/-- A saved strand as it stands when it is restored: its handles, those of its windows among them, are re-translated, and its
event latch is set (R242, R271, R336).  Its replay queue is re-translated as it re-enters.  (DEDUCED: assumption 95.) -/
def State.revive (s : State) (st : Strand) : Strand :=
  let r := st.root
  { st with h := st.h.map (s.retranslate r), slots := st.slots.map (StreamSlot.onHandle (s.retranslate r)), latch := true }

/-- A saved strand takes a slot of the core (R336). -/
def State.resume (s : State) (k : Fin 4) (n : Nat) (x : SavedStrand) : State :=
  let st := s.revive x.strand
  let mem := cellsWrite s.mem (lanePlace (s.gstrand k.val) 0) x.lanes
  let t : State := { s with
    strands := s.strands.set k.val st k.isLt, sys := { s.sys with saved := s.sys.saved.map (loaded n) }, mem := mem }
  let cur := t.cur
  let t := ({ t.reopen k x.chain with cur := k } : State).traceEvent 0 6 (st.pc.setWidth 64) 0
  { t with cur := cur }

/-- A strand that goes on on another core. -/
def FarRank.resumed (core : Nat) (st : Strand) : FarRank :=
  let mine (f : Member → Bool) : List (Fin 4) := (List.finRange 4).filter fun k => f st.members[k] && decide (st.groups[k] ≠ 0xFF)
  { rank := ((st.placed.map (·.rank)).getD 0), core := core, groups := st.groups, triggered := st.triggered, exited := false
    lost := false, arrived := (mine (·.arrived)).map fun k => st.groups[k]
    done := (mine (·.done)).map fun k => (st.groups[k], st.members[k].lost) }

/-- A saved strand takes a slot of another core, where it runs on.  (DESIGN CHOICE: assumption 73.) -/
def State.resumeFar (s : State) (g n : Nat) (x : SavedStrand) : State :=
  let c := s.farCore (g / 4)
  let mem := cellsWrite s.mem (lanePlace g 0) x.lanes
  let m := match x.chain with
    | none => c.matrix
    | some (ch, ts) =>
      let m := ts.foldl (fun (m : MatrixEngine) y => m.setTile y.1 y.2) c.matrix
      { m with chain := some { ch with owner := ⟨g % 4, by omega⟩, ends := none } }
  let s := s.updNodes fun n =>
    if x.strand.ofNode n then { n with far := n.far ++ [FarRank.resumed (g / 4) x.strand] } else n
  ({ s with sys := { s.sys with saved := s.sys.saved.map (loaded n) }, mem := mem } : State).setFarCore (g / 4)
    { c with matrix := m, strands := c.strands.setIfInBounds (g % 4) (some { x with strand := s.revive x.strand }) }

/-- CTXLD, what = 0 (R336).  (DEDUCED: assumption 73.) -/
def runCtxldStrand (e : QEntry) (d : BitVec 5) : M Unit := do
  runDrain 4
  let off := (e.capS 2).toNat
  aligned off 4096
  let p ← hPlace (e.capH 1) off strandArea false
  mainReady p strandArea
  let s ← ask id
  let g := (e.capS 0).toNat % 2 ^ 11
  let k : Fin 4 := ⟨g % 4, by omega⟩
  let own := decide (g / 4 = s.sys.gcore)
  let c := s.farCore (g / 4)
  if own && decide (k = s.cur) then updMe fun st => st.setS d 3
  else if 1536 ≤ g ∨ (if own then !s.slotFree k else c.strands[k].isSome) = true then
    updMe fun st => st.setS d 1
  else match s.savedAt p with
    | some (.strand n _ x) => do
      let ctx := if own then s.coreCtx else c.ctx
      let chain := if own then s.matrix.chain else c.matrix.chain
      if ctx.isNone ∨ ctx ≠ s.contextOf x.strand then updMe fun st => st.setS d 5
      else if x.chain.isSome && chain.isSome then stall
      else do
        upd fun s => if own then s.resume k n x else s.resumeFar g n x
        updMe fun st => st.setS d 0
    | _ => updMe fun st => st.setS d 4

/-! ## Core areas (R331, R336) -/

/-- The granules of a global core's scratchpad and of the cluster memory it hosts: the first of each, and how many. -/
def State.scratchGranules (s : State) (c : Nat) : Nat × Nat := (chipPlace s.sys.device 0 c 0 / 16, 0x30000)
def State.clusterGranules (s : State) (c : Nat) : Nat × Nat := (chipPlace s.sys.device 1 c 0 / 16, 0x10000)

/-- The members of a range of a set of granules, counted from its first. -/
def rangeOf (l : List Nat) (r : Nat × Nat) : List Nat :=
  (l.filter fun g => decide (r.1 ≤ g ∧ g < r.1 + r.2)).map fun g => g - r.1

/-- A range of a set of granules replaced. -/
def rangePut (l : List Nat) (r : Nat × Nat) (new : List Nat) : List Nat :=
  new.foldl (fun acc g => setAdd acc (r.1 + g)) (l.filter fun g => !decide (r.1 ≤ g ∧ g < r.1 + r.2))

----

[Task directions]: Scan the entries and show every line in which the word "lanePlace" is found.

[Response below]:
  let mem := cellsWrite s.mem (lanePlace (s.gstrand k.val) 0) x.lanes
  let mem := cellsWrite s.mem (lanePlace g 0) x.lanes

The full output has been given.